-- ==== Sys2Proof/Config.lean ====
section
/-! DEFINITION. What an implementation fixes and what the spec leaves free: uninterpreted constants, so that a
statement holds whatever they are. -/

namespace Sys2Proof

/-- How many 16-byte blocks the buffer RAM has, less one, read modulo 2^27. Uninterpreted: the spec leaves the size of
the buffer RAM open (00_scope.md R9). -/
opaque Config.bufBlocks : Nat

/-- BUF_BYTES of the machine that `State.reset` describes (R9, 93 U7). As `Config.bufBlocks` ranges over the naturals this
ranges over exactly the admissible sizes: the multiples of 16 from 16 to 2^31 (log entry 6). -/
def Config.bufBytes : Nat := 16 * (Config.bufBlocks % 2 ^ 27 + 1)

/-- The free bytes that host reads of unwritten bytes draw (10_state.md R40, 93 U1): draw number `n` gives `freeByte n`,
and nothing constrains it (log entry 4). -/
opaque Config.freeByte : Nat → Byte

end Sys2Proof
end

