/-- Settles O48: what is left of an event that can change ERR is a CMD write or reset. -/
theorem onlyCommandsAndResetWriteErr : Obligations.OnlyCommandsAndResetWriteErr := by
  intro s t e rest hp hstep hreset hcmd
  obtain ⟨he, -⟩ | ⟨v, he, -⟩ | hkeep := hostEvent_err (hostEvent_of_step_next hp hstep)
  · exact absurd he hreset
  · exact absurd he (hcmd v)
  · exact hkeep

/-! ## The readiness state machine (R24, 70_reset_and_hazards.md R139) -/

/-- A command without operand decodes only with ARG = 0 (30_encoding.md R68). -/
theorem decodeNoArg_eq_ok {v : Word} {i j : Instr} : decodeNoArg v i = .ok j ↔ argField v = 0#4 ∧ i = j := by
  unfold decodeNoArg
  split <;> simp [*]

theorem decodeMixcol_ne_init (v : Word) : decodeMixcol v ≠ .ok .init := by
  unfold decodeMixcol
  split <;> simp

theorem decodeAddrk_ne_init (v : Word) : decodeAddrk v ≠ .ok .init := by
  unfold decodeAddrk
  split <;> simp

/-- The fields of INIT's word (R69). -/
theorem decode_eq_init_iff_fields (v : Word) :
    decode v = .ok .init ↔ rsvField v = 0#20 ∧ opField v = 0x01#8 ∧ argField v = 0#4 := by
  unfold decode
  by_cases hrsv : rsvField v = 0#20
  · by_cases hop : opField v = 0x01#8
    · simp [hrsv, hop, decodeNoArg_eq_ok]
    · simp [hrsv, hop, apply_ite (· = Except.ok Instr.init), decodeNoArg_eq_ok, decodeMixcol_ne_init, decodeAddrk_ne_init]
  · simp [hrsv]

/-- The word of INIT is 0x00000001, and no other word decodes to it (30_encoding.md R69). -/
theorem decode_eq_init_iff (v : Word) : decode v = .ok .init ↔ v = 0x00000001#32 := by
  rw [decode_eq_init_iff_fields]
  constructor
  · rintro ⟨hrsv, hop, harg⟩
    have hrsv := congrArg BitVec.toNat hrsv
    have hop := congrArg BitVec.toNat hop
    have harg := congrArg BitVec.toNat harg
    simp only [rsvField, opField, argField, BitVec.extractLsb'_toNat, BitVec.toNat_ofNat, Nat.shiftRight_eq_div_pow]
      at hrsv hop harg
    have hlt := v.isLt
    apply BitVec.eq_of_toNat_eq
    rw [BitVec.toNat_ofNat]
    omega
  · rintro rfl
    decide

/-- Everything ExecuteCommand can do to READY: INIT sets it, every other word keeps it. -/
theorem executeCommand_ready {v : Word} {s t : State} (h : executeCommand v s = .next t) :
    t.ready = if v = 0x00000001#32 then true else s.ready := by
  obtain ⟨i, hd, hi⟩ | ⟨⟨e, hd⟩, rfl⟩ := executeCommand_next h
  · by_cases hinit : i = .init
    · subst hinit
      rw [if_pos ((decode_eq_init_iff v).1 hd), (execInit_frame hi).1]
    · have hv : v ≠ 0x00000001#32 := fun e =>
        hinit (Except.ok.inj (hd.symm.trans ((decode_eq_init_iff v).2 e)))
      rw [if_neg hv, (exec_frame_of_ne_init hinit hi).1]
  · have hv : v ≠ 0x00000001#32 := fun e => by
      rw [(decode_eq_init_iff v).2 e] at hd
      cases hd
    rw [if_neg hv, State.raise_ready]

/-- Everything an aligned host write can do to READY. -/
theorem hostWrite_ready {s t : State} {a : Nat} {v : Word} (h4 : a % 4 = 0) (h : hostWrite s a v = .next t) :
    t.ready =
      if a = 0x000 then (if v = 0x00000001#32 then true else s.ready)
      else if (0x010 ≤ a ∧ a < 0x02C) ∨ (0x800 ≤ a ∧ a < 0x1000) then false
      else s.ready := by
  obtain ⟨ha, hc⟩ | ⟨ha, rfl⟩ | ⟨hlo, hhi, rfl⟩ | ⟨hlo, hhi, rfl⟩ | ⟨hlo, hhi, rfl⟩ | ⟨hlo, hhi, rfl⟩ | ⟨hlo, hhi, rfl⟩ |
    ⟨h0, h8, hk, hm, hs, rfl⟩ := hostWrite_next h
  · rw [if_pos ha, executeCommand_ready hc]
  · rw [if_neg (by omega), if_neg (by omega), State.setLen_ready]
  · rw [if_neg (by omega), if_pos (by omega), State.configWritten_ready]
  · rw [if_neg (by omega), if_pos (by omega), State.configWritten_ready]
  · rw [if_neg (by omega), if_neg (by omega), State.setBlk_ready]
  · rw [if_neg (by omega), if_pos (by omega), State.configWritten_ready]
  · rw [if_neg (by omega), if_neg (by omega), State.setMem_ready]
  · rw [if_neg h0, if_neg (by omega)]

/-- Settles O47: the writes by region, a read that keeps READY, and reset. -/
theorem readinessStateMachine : Obligations.ReadinessStateMachine := by
  intro s t e rest hp hstep
  obtain ⟨rfl, rfl⟩ | ⟨off, rfl, -, rfl⟩ | ⟨off, v, rfl, h4, hw⟩ := hostEvent_next (hostEvent_of_step_next hp hstep)
  · rfl
  · rfl
  · exact hostWrite_ready (s := s.setPending rest) h4 hw

/-! ## Unwritten bytes (R40): what the commands that read tables, SCHED and BUF answer -/

theorem Answers.of_error {α : Type} {m : Memory} {R : Nat → Prop} {v : α} {r : Except Fault α} {f : Fault}
    (h : Answers m R v r) (hr : r = .error f) : ∃ a, R a ∧ m.read a = none ∧ f = unwrittenFault a := by
  obtain ⟨-, rfl⟩ | ⟨a, ha, hn, rfl⟩ := h
  · cases hr
  · exact ⟨a, ha, hn, (Except.error.inj hr).symm⟩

* [Work to complete] Line by line, output the listing above without alteration.

* [Response box]
-- ==== Sys2Proof/Config.lean ====
section
/-! DEFINITION. What an implementation fixes and what the spec leaves free: uninterpreted constants, so that a
statement holds whatever they are. -/

namespace Sys2Proof

/-- How many 16-byte blocks the buffer RAM has, less one, read modulo 2^27. Uninterpreted: the spec leaves the size of
the buffer RAM open (00_scope.md R9). -/
opaque Config.bufBlocks : Nat

/-- BUF_BYTES of the machine that `State.reset` describes (R9, 93 U7). As `Config.bufBlocks` ranges over the naturals this
ranges over exactly the admissible sizes: the multiples of 16 from 16 to 2^31 (log entry 6). -/
def Config.bufBytes : Nat := 16 * (Config.bufBlocks % 2 ^ 27 + 1)

/-- The free bytes that host reads of unwritten bytes draw (10_state.md R40, 93 U1): draw number `n` gives `freeByte n`,
and nothing constrains it (log entry 4). -/
opaque Config.freeByte : Nat → Byte

end Sys2Proof
end

/-- Settles O48: what is left of an event that can change ERR is a CMD write or reset. -/
theorem onlyCommandsAndResetWriteErr : Obligations.OnlyCommandsAndResetWriteErr := by
  intro s t e rest hp hstep hreset hcmd
  obtain ⟨he, -⟩ | ⟨v, he, -⟩ | hkeep := hostEvent_err (hostEvent_of_step_next hp hstep)
  · exact absurd he hreset
  · exact absurd he (hcmd v)
  · exact hkeep

/-! ## The readiness state machine (R24, 70_reset_and_hazards.md R139) -/

/-- A command without operand decodes only with ARG = 0 (30_encoding.md R68). -/
theorem decodeNoArg_eq_ok {v : Word} {i j : Instr} : decodeNoArg v i = .ok j ↔ argField v = 0#4 ∧ i = j := by
  unfold decodeNoArg
  split <;> simp [*]

theorem decodeMixcol_ne_init (v : Word) : decodeMixcol v ≠ .ok .init := by
  unfold decodeMixcol
  split <;> simp

theorem decodeAddrk_ne_init (v : Word) : decodeAddrk v ≠ .ok .init := by
  unfold decodeAddrk
  split <;> simp

/-- The fields of INIT's word (R69). -/
theorem decode_eq_init_iff_fields (v : Word) :
    decode v = .ok .init ↔ rsvField v = 0#20 ∧ opField v = 0x01#8 ∧ argField v = 0#4 := by
  unfold decode
  by_cases hrsv : rsvField v = 0#20
  · by_cases hop : opField v = 0x01#8
    · simp [hrsv, hop, decodeNoArg_eq_ok]
    · simp [hrsv, hop, apply_ite (· = Except.ok Instr.init), decodeNoArg_eq_ok, decodeMixcol_ne_init, decodeAddrk_ne_init]
  · simp [hrsv]

/-- The word of INIT is 0x00000001, and no other word decodes to it (30_encoding.md R69). -/
theorem decode_eq_init_iff (v : Word) : decode v = .ok .init ↔ v = 0x00000001#32 := by
  rw [decode_eq_init_iff_fields]
  constructor
  · rintro ⟨hrsv, hop, harg⟩
    have hrsv := congrArg BitVec.toNat hrsv
    have hop := congrArg BitVec.toNat hop
    have harg := congrArg BitVec.toNat harg
    simp only [rsvField, opField, argField, BitVec.extractLsb'_toNat, BitVec.toNat_ofNat, Nat.shiftRight_eq_div_pow]
      at hrsv hop harg
    have hlt := v.isLt
    apply BitVec.eq_of_toNat_eq
    rw [BitVec.toNat_ofNat]
    omega
  · rintro rfl
    decide

/-- Everything ExecuteCommand can do to READY: INIT sets it, every other word keeps it. -/
theorem executeCommand_ready {v : Word} {s t : State} (h : executeCommand v s = .next t) :
    t.ready = if v = 0x00000001#32 then true else s.ready := by
  obtain ⟨i, hd, hi⟩ | ⟨⟨e, hd⟩, rfl⟩ := executeCommand_next h
  · by_cases hinit : i = .init
    · subst hinit
      rw [if_pos ((decode_eq_init_iff v).1 hd), (execInit_frame hi).1]
    · have hv : v ≠ 0x00000001#32 := fun e =>
        hinit (Except.ok.inj (hd.symm.trans ((decode_eq_init_iff v).2 e)))
      rw [if_neg hv, (exec_frame_of_ne_init hinit hi).1]
  · have hv : v ≠ 0x00000001#32 := fun e => by
      rw [(decode_eq_init_iff v).2 e] at hd
      cases hd
    rw [if_neg hv, State.raise_ready]

/-- Everything an aligned host write can do to READY. -/
theorem hostWrite_ready {s t : State} {a : Nat} {v : Word} (h4 : a % 4 = 0) (h : hostWrite s a v = .next t) :
    t.ready =
      if a = 0x000 then (if v = 0x00000001#32 then true else s.ready)
      else if (0x010 ≤ a ∧ a < 0x02C) ∨ (0x800 ≤ a ∧ a < 0x1000) then false
      else s.ready := by
  obtain ⟨ha, hc⟩ | ⟨ha, rfl⟩ | ⟨hlo, hhi, rfl⟩ | ⟨hlo, hhi, rfl⟩ | ⟨hlo, hhi, rfl⟩ | ⟨hlo, hhi, rfl⟩ | ⟨hlo, hhi, rfl⟩ |
    ⟨h0, h8, hk, hm, hs, rfl⟩ := hostWrite_next h
  · rw [if_pos ha, executeCommand_ready hc]
  · rw [if_neg (by omega), if_neg (by omega), State.setLen_ready]
  · rw [if_neg (by omega), if_pos (by omega), State.configWritten_ready]
  · rw [if_neg (by omega), if_pos (by omega), State.configWritten_ready]
  · rw [if_neg (by omega), if_neg (by omega), State.setBlk_ready]
  · rw [if_neg (by omega), if_pos (by omega), State.configWritten_ready]
  · rw [if_neg (by omega), if_neg (by omega), State.setMem_ready]
  · rw [if_neg h0, if_neg (by omega)]

/-- Settles O47: the writes by region, a read that keeps READY, and reset. -/
theorem readinessStateMachine : Obligations.ReadinessStateMachine := by
  intro s t e rest hp hstep
  obtain ⟨rfl, rfl⟩ | ⟨off, rfl, -, rfl⟩ | ⟨off, v, rfl, h4, hw⟩ := hostEvent_next (hostEvent_of_step_next hp hstep)
  · rfl
  · rfl
  · exact hostWrite_ready (s := s.setPending rest) h4 hw

/-! ## Unwritten bytes (R40): what the commands that read tables, SCHED and BUF answer -/

theorem Answers.of_error {α : Type} {m : Memory} {R : Nat → Prop} {v : α} {r : Except Fault α} {f : Fault}
    (h : Answers m R v r) (hr : r = .error f) : ∃ a, R a ∧ m.read a = none ∧ f = unwrittenFault a := by
  obtain ⟨-, rfl⟩ | ⟨a, ha, hn, rfl⟩ := h
  · cases hr
  · exact ⟨a, ha, hn, (Except.error.inj hr).symm⟩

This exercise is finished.